Before 3.0.0 and native parameters:
>`INSERT INTO table (col_1, col_2) VALUES (100, 250)`

After 3.0.0 and native parameters:
>`INSERT INTO table (col_1, col_2) VALUES (:value1, :value2)`
---
The issue with the 'Native Parameter' change is that these parameters are [limited to 255 in a single query execution](https://github.com/databricks/databricks-sql-python/blob/main/docs/parameters.md#when-to-use-inline-parameters). Which ultimately means that the Pandas `to_sql()` function will fail when trying to insert more than 255 values into a Databricks table. Not 255 rows, but 255 *values*. This practically renders the `to_sql()`function unusable.
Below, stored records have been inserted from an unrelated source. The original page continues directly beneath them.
/-- Section 4: rotates by 1, 31, 32, 40, 64 and 255, and the 33-bit rotate. -/
theorem witness_RotateByEveryAmount :
    shift 0x80000001 .ror 1 false = (0xC0000000, some true) ∧ shift 0x80000001 .ror 31 false = (3, some false) ∧
    shift 0x80000001 .ror 32 false = (0x80000001, some true) ∧ shift 0x12345678 .ror 40 false = (0x78123456, some false) ∧
    shift 0x80000001 .ror 64 false = (0x80000001, some true) ∧ shift 0x12345678 .ror 255 false = (0x2468ACF0, some false) ∧
    shift 0x80000001 .rrx 0 true = (0xC0000000, some true) := by
  decide

/-- Amount field 1 and 31, rotate field 1 and 15: the two clauses of R177 and R181 with a premise. -/
theorem witness_Operand2ReachesShifter :
    (1 : BitVec 5) ≠ 0 ∧ (31 : BitVec 5) ≠ 0 ∧ (1 : BitVec 4) ≠ 0 ∧ (15 : BitVec 4) ≠ 0 ∧
    operand2 (.imm 1 0xFF) svc = (0xC000003F, some true) ∧ operand2 (.imm 15 0xFF) svc = (0x3FC, some false) := by
  decide

/-- Each operation of the statement, with S = 0, with S = 1, as a compare with any Rd but 15, and Rd = 15 with S = 0. -/
theorem witness_LogicalResultsAndFlags :
    svc.passes .eq = true ∧ ¬ ((0 : Reg) = 15 ∧ (true || DpOp.isCompare .mov) = true) ∧
    ¬ ((15 : Reg) = 15 ∧ (false || DpOp.isCompare .mov) = true) ∧
    ¬ ((14 : Reg) = 15 ∧ (true || DpOp.isCompare .tst) = true) := by
  decide

theorem witness_AdditionResultsAndFlags :
    svc.passes .cs = true ∧ svc.cpsr.c.toNat = 1 ∧ ¬ ((0 : Reg) = 15 ∧ (true || DpOp.isCompare .adc) = true) ∧
    ¬ ((15 : Reg) = 15 ∧ (false || DpOp.isCompare .add) = true) ∧
    ¬ ((14 : Reg) = 15 ∧ (true || DpOp.isCompare .cmn) = true) := by
  decide

theorem witness_SubtractionResultsAndFlags :
    svc.passes .al = true ∧ 1 - svc.cpsr.c.toNat = 0 ∧ svc.readReg 1 = 0x03000000 ∧ (operand2 (.imm 0 1) svc).1 = 1 ∧
    ¬ ((0 : Reg) = 15 ∧ (true || DpOp.isCompare .rsc) = true) ∧
    ¬ ((15 : Reg) = 15 ∧ (false || DpOp.isCompare .sub) = true) ∧
    ¬ ((14 : Reg) = 15 ∧ (true || DpOp.isCompare .cmp) = true) := by
  decide

/-- USR and SYS mode; an illegal and a legal mode in the SPSR of SVC mode. -/
theorem witness_DataProcessingRestoresCpsr :
    (usr.passes .al = true ∧ usr.cpsr.m = .usr) ∧ (sys.passes .al = true ∧ sys.cpsr.m = .sys) ∧
    (true || DpOp.isCompare .mov) = true ∧ (false || DpOp.isCompare .cmp) = true ∧
    badSpsr.cpsr.m.spsrBank = some .svc ∧ Mode.ofBits (badSpsr.spsr.get .svc).m = none ∧
    svc.cpsr.m.spsrBank = some .svc ∧ Mode.ofBits (svc.spsr.get .svc).m = some .usr := by
  decide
## What this package does differently
The `pandas-tosql-dbx-fix` package isolates the Pandas code responsible for building and executing the SQL queries when `to_sql()` is called. The main difference is that instead of building the SQL query and sending it to Databricks, the package compiles the query using the Databricks dialect first, *and then* sends it out to a Databricks SQL warehouse. Compiling the query replaces the parameters (ex: :value1, :value2) with their real values. This removes parameters from the query entirely and bypasses the 255 parameter limit. You can find this [here](https://github.com/beefupinetree/pandas-tosql-dbx-fix/blob/e6adbb80d58aca38ccf42327611e22b945c8d336/src/pandas_tosql_dbx_fix/main.py#L174) in the code.
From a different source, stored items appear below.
-- ==== Sys2Proof/Machine/HostAgent.lean ====
section
/-!
DEFINITION. The host as an agent (10_state.md R36, 70_reset_and_hazards.md R231), and whose move is next. The head of `inbox` is
the host's next move; when the host has none, the CORE answers the oldest outstanding request (R226, R230); with
nothing outstanding the machine idles. So every order of requests, responses, port reads and resets is the run of some
`inbox` (log 4).
-/

namespace Sys2Proof.Machine

/-- What a step does: a move that is complete, or the CORE serving a request. -/
inductive Move where
  /-- the host moved, or nothing did -/
  | done (r : Result)
  /-- the CORE serves an outstanding request, in the state with that request taken off and presented on the ports -/
  | serve (p : Pending) (s : State)
  deriving Repr

/-- Let the CORE serve the oldest outstanding request, if there is one (R226). Its operands appear on the request ports and stay
there after the response: a DESIGN CHOICE (log 2), as the spec fixes the ports at the moment of acceptance only (R29). -/
def serveOldest (s : State) : Move :=
  match s.pending with
  | [] => .done (.next s)
  | p :: rest => .serve p ({ s with pending := rest }.present p.req)

/-- The host issues the request a line spells. It waits for outstanding responses first when the line uses a name (R225), and
before the run ends at a line that spells no request (log 6). -/
def issueLine (s : State) (l : Line) (rest : List HostEvent) : Move :=
  match lineRequest s.answers s.ports l with
  | some r =>
    if usesName l ∧ s.pending ≠ [] then serveOldest s
    else .done (.next ({ s with inbox := rest }.submit ⟨l.name, r⟩))
  | none => if s.pending ≠ [] then serveOldest s else .done (.refused .unwritableLine)

/-- The host reads a response port; a port that holds no value faults (R35, R221, R231). -/
def hostRead (s : State) (p : ResponsePort) (rest : List HostEvent) : Move :=
  match s.readPort p with
  | .ok v => .done (.next { s with inbox := rest, lastRead := some v })
  | .error f => .done (.fault f)

/-- Whose move is next, and what it is. -/
def nextMove (s : State) : Move :=
  match s.inbox with
  | [] => serveOldest s
  | .issue l :: rest => issueLine s l rest
  | .raw n r :: rest => .done (.next ({ s with inbox := rest }.submit ⟨n, r⟩))
  | .await :: rest => serveOldest { s with inbox := rest }
  | .read p :: rest => hostRead s p rest
  | .assertReset :: rest => .done (.next { s.resetCore with inbox := rest })

/-- The host collects the response of the request just served, under its line's name (R36, R37, R59). -/
def collect (name : Option Name) (s : State) : State :=
  match s.response? with
  | some r => { s with answers := s.answers ++ [⟨name, r⟩] }
  | none => s

/-- Load a host program: its lines are the host's next moves, and it starts at position 0 with no names and no refusals
(R36, R37; log 5). DESIGN CHOICE (log 5), unsafe: the spec does not say what becomes of requests outstanding then; here they stay
outstanding, so that their responses are collected among the new program's, under their own names. -/
def State.load (s : State) (p : Program) : State := { s with inbox := p.map .issue, answers := [], refusals := [] }

/-- Place a request where the next step serves it: oldest outstanding, and the host's next move is to await its response. -/
def State.placeRequest (s : State) (r : Request) : State :=
  { s with inbox := .await :: s.inbox, pending := ⟨none, r⟩ :: s.pending }

end Sys2Proof.Machine
end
I also changed the way the source dataframe gets broken up into chunks, since I started running into issues once a single SQL query tried to insert more than 950,000 values at once. I added some logic [here](https://github.com/beefupinetree/pandas-tosql-dbx-fix/blob/e6adbb80d58aca38ccf42327611e22b945c8d336/src/pandas_tosql_dbx_fix/main.py#L144) that limits each SQL query to 900,000 values. Each chunk now contains `n_cols * n_rows <= 900,000`.

## Contributing

To contribute to the development of pandas-tosql-dbx-fix, follow the steps below:

1. Fork pandas-tosql-dbx-fix from <https://github.com/beefupinetree/pandas-tosql-dbx-fix>
2. Create your feature branch (`git checkout -b feature-new`)
3. Make your changes
4. Commit your changes (`git commit -am 'Add some new feature'`)
5. Push to the branch (`git push origin feature-new`)
6. Create a new pull request

## License

pandas-tosql-dbx-fix is distributed under the MIT license. See [`LICENSE`](LICENSE.md) for more details.